> You've pointed out the main problems with the simple RC design ... the
> exponential ramp, and the inconsistencies in the threshold voltage of the
> PIC's input mean that the AN513 A to D can never be very linear, stable, or
> precise.  A possible solution may be to use a dual opamp, with one section
> used to create a constant current source to linearize the charging of the
> integrating capacitor, while the other section is used as a comparator.

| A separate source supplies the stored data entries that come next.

-- ==== Sys2Proof/Laws/SteadyYardCmds.lean ====
section
/-! SUPPORT. What the operations of Machine/YardCmds.lean leave steady: `steady` of the state after is that of the state before. -/

set_option linter.unusedSimpArgs false
set_option linter.unusedTactic false
set_option linter.unreachableTactic false
set_option linter.unnecessarySeqFocus false

namespace Sys2Proof.Laws

open Sys2Proof Sys2Proof.Machine

theorem steady_atEth (l : Nat) (s : State) (k : State → State) (hk : ∀ s, steady (k s) = steady s) : SteadyO s (atEth l s k) := by
  unfold atEth
  (repeat' split) <;> first
    | (refine SteadyO_next _ _ ?_; simp only [↓steady_whenUp, ↓steady_mk, ↓steady_eta, ↓hk, steady_ite, steady_ite_snd, steady_foldl, ite_self, implies_true])
    | simp only [↓steady_whenUp, ↓steady_mk, ↓steady_eta, ↓hk, steady_ite, steady_ite_snd, steady_foldl, ite_self, implies_true]

theorem steady_portDecides (l t : Nat) (s : State)  : steady (portDecides l t s) = steady s := by
  unfold portDecides
  simp only [↓steady_advance, ↓steady_refillPort, ↓steady_transmit, ↓steady_mk, ↓steady_eta, steady_ite, steady_ite_snd, steady_foldl, ite_self, implies_true]

theorem steady_onFlow (d : Nat) (s : State) (k : State → State) (hk : ∀ s, steady (k s) = steady s) : SteadyO s (onFlow d s k) := by
  unfold onFlow
  (repeat' split) <;> first
    | (refine SteadyO_next _ _ ?_; simp only [↓steady_guard, ↓steady_whenUp, ↓steady_mk, ↓steady_eta, ↓hk, steady_ite, steady_ite_snd, steady_foldl, ite_self, implies_true])
    | simp only [↓steady_guard, ↓steady_whenUp, ↓steady_mk, ↓steady_eta, ↓hk, steady_ite, steady_ite_snd, steady_foldl, ite_self, implies_true]

theorem steady_execPacketRelease (v : Nat) (s : State)  : SteadyO s (execPacketRelease v s) := by
  unfold execPacketRelease
  (repeat' split) <;> first
    | (refine SteadyO_next _ _ ?_; simp only [↓steady_releaseNext, ↓steady_whenUp, ↓steady_mk, ↓steady_eta, steady_ite, steady_ite_snd, steady_foldl, ite_self, implies_true])
    | simp only [↓steady_releaseNext, ↓steady_whenUp, ↓steady_mk, ↓steady_eta, steady_ite, steady_ite_snd, steady_foldl, ite_self, implies_true]

theorem steady_execPortTransmit (l t : Nat) (s : State)  : SteadyO s (execPortTransmit l t s) := by
  unfold execPortTransmit
  simp only [↓steady_atEth, ↓steady_portDecides, ↓steady_mk, ↓steady_eta, steady_ite, steady_ite_snd, steady_foldl, ite_self, implies_true]

theorem steady_execGateEntry (l : Nat) (s : State)  : SteadyO s (execGateEntry l s) := by
  unfold execGateEntry
  simp only [↓steady_atEth, ↓steady_gateBegins, ↓steady_mk, ↓steady_eta, steady_ite, steady_ite_snd, steady_foldl, ite_self, implies_true]

theorem steady_execListStart (l : Nat) (s : State)  : SteadyO s (execListStart l s) := by
  unfold execListStart
  simp only [↓steady_atEth, ↓steady_listStarts, ↓steady_mk, ↓steady_eta, steady_ite, steady_ite_snd, steady_foldl, ite_self, implies_true]

theorem steady_execSapAnnounce (s : State)  : SteadyO s (execSapAnnounce s) := by
  unfold execSapAnnounce
  (repeat' split) <;> first
    | (refine SteadyO_next _ _ ?_; simp only [↓steady_sapAnnounceOp, ↓steady_whenUp, ↓steady_mk, ↓steady_eta, steady_ite, steady_ite_snd, steady_foldl, ite_self, implies_true])
    | simp only [↓steady_sapAnnounceOp, ↓steady_whenUp, ↓steady_mk, ↓steady_eta, steady_ite, steady_ite_snd, steady_foldl, ite_self, implies_true]

theorem steady_execFlowStopSet (d w : Nat) (v : Word) (s : State)  : SteadyO s (execFlowStopSet d w v s) := by
  unfold execFlowStopSet
  simp only [↓steady_guard, ↓steady_onFlow, ↓steady_stopFlows, ↓steady_mk, ↓steady_eta, steady_ite, steady_ite_snd, steady_foldl, ite_self, implies_true]

theorem steady_execFlowStopClr (d w : Nat) (v : Word) (s : State)  : SteadyO s (execFlowStopClr d w v s) := by
  unfold execFlowStopClr
  simp only [↓steady_guard, ↓steady_onFlow, ↓steady_startFlows, ↓steady_mk, ↓steady_eta, steady_ite, steady_ite_snd, steady_foldl, ite_self, implies_true]

theorem steady_execFlowQuenchSet (d : Nat) (v : Word) (s : State)  : SteadyO s (execFlowQuenchSet d v s) := by
  unfold execFlowQuenchSet
  simp only [↓steady_onFlow, ↓steady_quenchPorts, ↓steady_mk, ↓steady_eta, steady_ite, steady_ite_snd, steady_foldl, ite_self, implies_true]

theorem steady_execFlowQuenchClr (d : Nat) (v : Word) (s : State)  : SteadyO s (execFlowQuenchClr d v s) := by
  unfold execFlowQuenchClr
  simp only [↓steady_onFlow, ↓steady_unquenchPorts, ↓steady_mk, ↓steady_eta, steady_ite, steady_ite_snd, steady_foldl, ite_self, implies_true]

end Sys2Proof.Laws
end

One design I prefer, which I've mentioned a few times but never received
feedback about, uses just a comparator and an RC (on the 16C62x it uses
three port pins if you use the internal comparator; if you use an external
comparator it uses two).  The signal to be measured should be fed into one
input of the comparator (I'll assume non-inverting for now) and the output
of that comparator should feed a port pin.  The other port pin should go
into an RC filter; the output of that filter should feed the inverting in-
put of the comparator.

To measure the input, just run the following procedure about 10,000 times/sec
or so:

static int16 hicount, samples, measurement;

{
  if (input_pin)
  {
    output_pin = 1;
    hicount++;
  }
  else
    output_pin = 0;
  samples++;
  if (samples >= 5000)
  {
    measurement = hicount;
    hicount = 0;
    samples = 0;
  }
}

Measurement will hold the current measured value in milivolts (0-5000) and
will be updated about twice per second.  Note that the measurement procedure
must be called at a consistent rate (which should be much faster than the RC
rate) and that the measurements will only be as precise as the VDD level.
On the other hand, this is a very cheap way of getting fairly precise (but
slow) measurements that seems much more stable and noise-resistant than many
RC methods; because the software feeds the sampled comparator readings back
into the comparator circuit, a false-high reading on one sample will increase
the likelihood that the next reading will be low.